[Stored data entries]
+ + +
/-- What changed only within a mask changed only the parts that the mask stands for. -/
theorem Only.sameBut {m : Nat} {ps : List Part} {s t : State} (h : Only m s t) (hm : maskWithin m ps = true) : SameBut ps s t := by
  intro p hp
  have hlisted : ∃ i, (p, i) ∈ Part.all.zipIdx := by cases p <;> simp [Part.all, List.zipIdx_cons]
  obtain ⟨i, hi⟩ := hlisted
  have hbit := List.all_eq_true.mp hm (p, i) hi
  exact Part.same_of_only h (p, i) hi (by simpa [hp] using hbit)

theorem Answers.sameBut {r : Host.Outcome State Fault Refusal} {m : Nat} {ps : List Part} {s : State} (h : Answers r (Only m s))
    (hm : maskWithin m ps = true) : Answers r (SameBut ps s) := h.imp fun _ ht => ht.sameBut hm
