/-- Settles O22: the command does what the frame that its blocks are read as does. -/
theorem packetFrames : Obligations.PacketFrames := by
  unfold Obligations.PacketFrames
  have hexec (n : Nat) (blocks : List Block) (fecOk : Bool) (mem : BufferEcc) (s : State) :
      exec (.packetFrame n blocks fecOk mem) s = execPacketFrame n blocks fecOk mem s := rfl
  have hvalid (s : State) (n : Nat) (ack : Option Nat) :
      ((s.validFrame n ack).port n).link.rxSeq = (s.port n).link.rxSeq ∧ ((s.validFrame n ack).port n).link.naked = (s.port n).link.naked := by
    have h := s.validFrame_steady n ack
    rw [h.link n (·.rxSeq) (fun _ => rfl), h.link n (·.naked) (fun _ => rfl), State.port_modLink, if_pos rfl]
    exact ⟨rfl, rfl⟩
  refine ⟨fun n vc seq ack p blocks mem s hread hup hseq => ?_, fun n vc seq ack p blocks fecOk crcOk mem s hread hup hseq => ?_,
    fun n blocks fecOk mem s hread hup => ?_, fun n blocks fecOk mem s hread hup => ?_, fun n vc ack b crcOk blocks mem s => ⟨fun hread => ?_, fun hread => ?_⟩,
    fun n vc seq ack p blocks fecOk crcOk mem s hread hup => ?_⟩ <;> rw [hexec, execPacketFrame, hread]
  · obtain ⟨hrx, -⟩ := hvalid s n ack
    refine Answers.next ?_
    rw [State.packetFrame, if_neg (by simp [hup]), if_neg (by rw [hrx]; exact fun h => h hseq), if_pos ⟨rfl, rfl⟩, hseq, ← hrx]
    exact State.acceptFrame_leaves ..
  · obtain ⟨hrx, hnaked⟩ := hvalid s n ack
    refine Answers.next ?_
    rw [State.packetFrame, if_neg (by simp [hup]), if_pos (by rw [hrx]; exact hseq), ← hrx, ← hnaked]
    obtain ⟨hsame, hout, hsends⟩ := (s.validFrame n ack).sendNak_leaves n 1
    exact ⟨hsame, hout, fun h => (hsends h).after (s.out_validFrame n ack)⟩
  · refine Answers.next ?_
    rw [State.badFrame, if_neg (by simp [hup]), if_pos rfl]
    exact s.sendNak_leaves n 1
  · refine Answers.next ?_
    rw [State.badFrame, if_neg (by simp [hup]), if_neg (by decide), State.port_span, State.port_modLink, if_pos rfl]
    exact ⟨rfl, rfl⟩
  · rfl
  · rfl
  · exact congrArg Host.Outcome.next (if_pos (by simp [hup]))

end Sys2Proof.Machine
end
+ + +
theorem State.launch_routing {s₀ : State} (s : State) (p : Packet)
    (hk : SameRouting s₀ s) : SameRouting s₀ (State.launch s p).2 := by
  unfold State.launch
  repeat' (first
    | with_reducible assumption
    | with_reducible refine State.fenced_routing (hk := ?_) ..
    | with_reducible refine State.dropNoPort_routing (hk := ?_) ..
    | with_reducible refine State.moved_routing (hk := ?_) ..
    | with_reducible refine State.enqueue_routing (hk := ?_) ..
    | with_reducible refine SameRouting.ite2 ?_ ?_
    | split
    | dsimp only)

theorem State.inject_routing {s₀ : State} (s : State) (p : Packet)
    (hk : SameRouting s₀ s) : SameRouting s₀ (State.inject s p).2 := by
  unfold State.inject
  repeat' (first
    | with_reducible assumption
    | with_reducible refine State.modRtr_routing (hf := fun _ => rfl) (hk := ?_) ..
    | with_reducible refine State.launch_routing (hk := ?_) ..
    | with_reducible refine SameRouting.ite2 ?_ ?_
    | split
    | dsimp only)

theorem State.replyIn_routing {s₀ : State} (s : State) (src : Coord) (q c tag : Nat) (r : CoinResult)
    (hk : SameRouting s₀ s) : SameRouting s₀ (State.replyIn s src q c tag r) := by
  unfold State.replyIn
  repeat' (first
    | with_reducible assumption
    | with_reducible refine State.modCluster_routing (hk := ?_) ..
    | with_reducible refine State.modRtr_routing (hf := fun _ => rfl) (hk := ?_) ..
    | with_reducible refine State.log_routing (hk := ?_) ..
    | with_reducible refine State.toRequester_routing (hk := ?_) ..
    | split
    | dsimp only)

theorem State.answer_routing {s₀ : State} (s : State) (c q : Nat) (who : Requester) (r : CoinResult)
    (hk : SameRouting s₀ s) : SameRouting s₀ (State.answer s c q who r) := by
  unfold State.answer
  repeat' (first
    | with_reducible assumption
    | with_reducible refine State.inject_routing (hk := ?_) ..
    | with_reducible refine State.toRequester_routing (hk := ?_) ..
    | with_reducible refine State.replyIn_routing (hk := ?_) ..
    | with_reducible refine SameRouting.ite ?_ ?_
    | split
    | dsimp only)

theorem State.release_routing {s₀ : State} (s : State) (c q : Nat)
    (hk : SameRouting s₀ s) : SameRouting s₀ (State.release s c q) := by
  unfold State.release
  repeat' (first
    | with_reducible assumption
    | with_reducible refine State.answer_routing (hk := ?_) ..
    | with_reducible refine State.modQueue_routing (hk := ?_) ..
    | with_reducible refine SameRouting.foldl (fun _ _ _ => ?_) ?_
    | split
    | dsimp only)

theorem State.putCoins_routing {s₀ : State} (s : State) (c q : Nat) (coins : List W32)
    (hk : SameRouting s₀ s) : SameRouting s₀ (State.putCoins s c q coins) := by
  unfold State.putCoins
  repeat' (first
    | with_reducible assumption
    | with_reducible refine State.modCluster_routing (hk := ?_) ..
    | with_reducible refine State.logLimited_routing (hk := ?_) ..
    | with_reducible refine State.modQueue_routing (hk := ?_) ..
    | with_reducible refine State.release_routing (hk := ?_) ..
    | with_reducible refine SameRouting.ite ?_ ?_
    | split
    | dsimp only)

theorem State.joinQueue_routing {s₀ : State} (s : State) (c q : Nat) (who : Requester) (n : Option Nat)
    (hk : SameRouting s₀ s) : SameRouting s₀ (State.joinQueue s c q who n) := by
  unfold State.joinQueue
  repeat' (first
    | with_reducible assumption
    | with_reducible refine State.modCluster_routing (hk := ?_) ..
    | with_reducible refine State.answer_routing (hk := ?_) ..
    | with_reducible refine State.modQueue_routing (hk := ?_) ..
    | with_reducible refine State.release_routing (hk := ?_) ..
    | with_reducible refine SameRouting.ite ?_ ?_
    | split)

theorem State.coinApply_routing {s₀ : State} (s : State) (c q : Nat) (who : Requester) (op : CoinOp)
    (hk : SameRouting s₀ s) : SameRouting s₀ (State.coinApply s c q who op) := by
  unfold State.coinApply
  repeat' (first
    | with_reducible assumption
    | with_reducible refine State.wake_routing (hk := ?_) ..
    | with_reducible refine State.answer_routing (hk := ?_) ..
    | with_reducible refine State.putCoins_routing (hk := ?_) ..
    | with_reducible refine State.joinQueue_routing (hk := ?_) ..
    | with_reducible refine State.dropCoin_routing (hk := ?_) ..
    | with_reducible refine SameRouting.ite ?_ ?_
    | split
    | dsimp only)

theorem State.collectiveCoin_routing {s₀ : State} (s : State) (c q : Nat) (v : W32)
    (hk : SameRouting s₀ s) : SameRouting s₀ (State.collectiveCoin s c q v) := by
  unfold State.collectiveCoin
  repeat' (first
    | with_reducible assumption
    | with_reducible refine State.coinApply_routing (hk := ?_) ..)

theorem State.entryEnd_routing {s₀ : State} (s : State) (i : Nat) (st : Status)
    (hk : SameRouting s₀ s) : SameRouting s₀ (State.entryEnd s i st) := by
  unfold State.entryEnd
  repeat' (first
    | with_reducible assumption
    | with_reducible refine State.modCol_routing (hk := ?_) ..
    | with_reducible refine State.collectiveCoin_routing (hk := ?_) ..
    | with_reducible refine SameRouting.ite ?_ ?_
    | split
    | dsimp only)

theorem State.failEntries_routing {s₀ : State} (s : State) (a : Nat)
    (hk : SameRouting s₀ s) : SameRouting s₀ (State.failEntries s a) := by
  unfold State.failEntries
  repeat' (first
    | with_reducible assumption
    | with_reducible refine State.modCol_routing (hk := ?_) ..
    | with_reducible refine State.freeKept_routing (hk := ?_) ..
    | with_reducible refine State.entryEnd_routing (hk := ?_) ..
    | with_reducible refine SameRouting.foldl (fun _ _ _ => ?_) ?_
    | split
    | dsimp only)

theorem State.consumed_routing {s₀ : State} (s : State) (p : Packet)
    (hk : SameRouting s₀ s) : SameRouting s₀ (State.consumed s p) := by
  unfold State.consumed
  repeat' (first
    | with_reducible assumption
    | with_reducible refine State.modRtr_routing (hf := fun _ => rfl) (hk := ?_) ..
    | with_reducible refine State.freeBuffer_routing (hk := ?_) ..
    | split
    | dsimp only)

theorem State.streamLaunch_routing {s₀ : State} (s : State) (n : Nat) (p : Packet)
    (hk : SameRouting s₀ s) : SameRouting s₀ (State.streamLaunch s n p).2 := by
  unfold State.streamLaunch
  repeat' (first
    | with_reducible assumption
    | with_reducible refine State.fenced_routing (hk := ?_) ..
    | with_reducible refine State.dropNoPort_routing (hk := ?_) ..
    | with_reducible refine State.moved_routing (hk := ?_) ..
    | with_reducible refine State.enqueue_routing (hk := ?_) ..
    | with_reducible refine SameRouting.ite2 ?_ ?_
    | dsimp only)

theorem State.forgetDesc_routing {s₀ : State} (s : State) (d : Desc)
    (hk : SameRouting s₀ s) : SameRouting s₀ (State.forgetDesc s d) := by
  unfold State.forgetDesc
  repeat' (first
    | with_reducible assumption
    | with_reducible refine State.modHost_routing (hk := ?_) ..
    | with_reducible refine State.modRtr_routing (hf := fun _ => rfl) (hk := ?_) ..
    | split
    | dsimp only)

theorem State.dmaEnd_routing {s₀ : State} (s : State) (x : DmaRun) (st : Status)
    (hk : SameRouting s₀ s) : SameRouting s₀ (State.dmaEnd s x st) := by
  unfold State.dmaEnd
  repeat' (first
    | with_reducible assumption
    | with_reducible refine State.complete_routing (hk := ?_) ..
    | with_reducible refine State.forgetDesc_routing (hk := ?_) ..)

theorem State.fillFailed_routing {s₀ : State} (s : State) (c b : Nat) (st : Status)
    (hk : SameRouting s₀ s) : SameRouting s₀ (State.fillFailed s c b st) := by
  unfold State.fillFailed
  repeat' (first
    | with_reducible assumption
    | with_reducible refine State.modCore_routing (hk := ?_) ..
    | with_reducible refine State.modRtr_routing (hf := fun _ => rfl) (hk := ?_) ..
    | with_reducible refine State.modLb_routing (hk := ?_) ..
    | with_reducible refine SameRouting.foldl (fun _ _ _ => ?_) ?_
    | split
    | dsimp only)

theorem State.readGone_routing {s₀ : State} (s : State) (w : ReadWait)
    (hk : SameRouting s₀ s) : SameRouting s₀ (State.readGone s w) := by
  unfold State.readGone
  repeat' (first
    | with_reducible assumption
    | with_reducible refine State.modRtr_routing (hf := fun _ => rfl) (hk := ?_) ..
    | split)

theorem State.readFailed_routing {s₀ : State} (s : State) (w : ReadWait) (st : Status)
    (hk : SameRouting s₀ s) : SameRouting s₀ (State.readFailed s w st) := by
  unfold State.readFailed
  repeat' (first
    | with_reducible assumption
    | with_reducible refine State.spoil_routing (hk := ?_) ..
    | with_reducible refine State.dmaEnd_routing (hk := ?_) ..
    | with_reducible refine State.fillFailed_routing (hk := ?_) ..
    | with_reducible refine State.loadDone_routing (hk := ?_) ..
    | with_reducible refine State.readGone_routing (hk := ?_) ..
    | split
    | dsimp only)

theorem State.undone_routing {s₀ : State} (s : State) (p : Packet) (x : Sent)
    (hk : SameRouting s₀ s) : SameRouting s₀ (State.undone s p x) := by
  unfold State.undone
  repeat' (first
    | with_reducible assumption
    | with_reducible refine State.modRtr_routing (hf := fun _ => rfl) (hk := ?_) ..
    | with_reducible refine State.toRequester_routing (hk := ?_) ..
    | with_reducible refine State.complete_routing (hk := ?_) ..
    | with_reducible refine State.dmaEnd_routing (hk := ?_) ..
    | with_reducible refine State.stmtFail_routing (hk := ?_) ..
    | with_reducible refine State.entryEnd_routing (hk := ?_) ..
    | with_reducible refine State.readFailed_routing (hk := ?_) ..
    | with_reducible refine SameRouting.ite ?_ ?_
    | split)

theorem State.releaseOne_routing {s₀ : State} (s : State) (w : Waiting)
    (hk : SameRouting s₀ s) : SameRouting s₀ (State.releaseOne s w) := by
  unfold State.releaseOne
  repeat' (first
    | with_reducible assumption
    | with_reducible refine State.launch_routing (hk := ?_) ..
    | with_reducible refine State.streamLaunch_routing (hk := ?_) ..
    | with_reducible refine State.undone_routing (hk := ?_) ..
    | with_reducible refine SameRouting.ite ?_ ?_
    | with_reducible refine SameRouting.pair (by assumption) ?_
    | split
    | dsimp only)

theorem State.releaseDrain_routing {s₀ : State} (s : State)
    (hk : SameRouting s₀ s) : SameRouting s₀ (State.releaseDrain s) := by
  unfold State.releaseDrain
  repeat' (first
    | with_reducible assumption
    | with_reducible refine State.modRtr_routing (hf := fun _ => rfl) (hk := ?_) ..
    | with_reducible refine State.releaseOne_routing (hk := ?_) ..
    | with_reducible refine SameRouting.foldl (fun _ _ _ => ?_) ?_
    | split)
+ + +
Exercise directions
Determine how many lines in the entries hold the string "fecOk". Write only the number.

Response below
5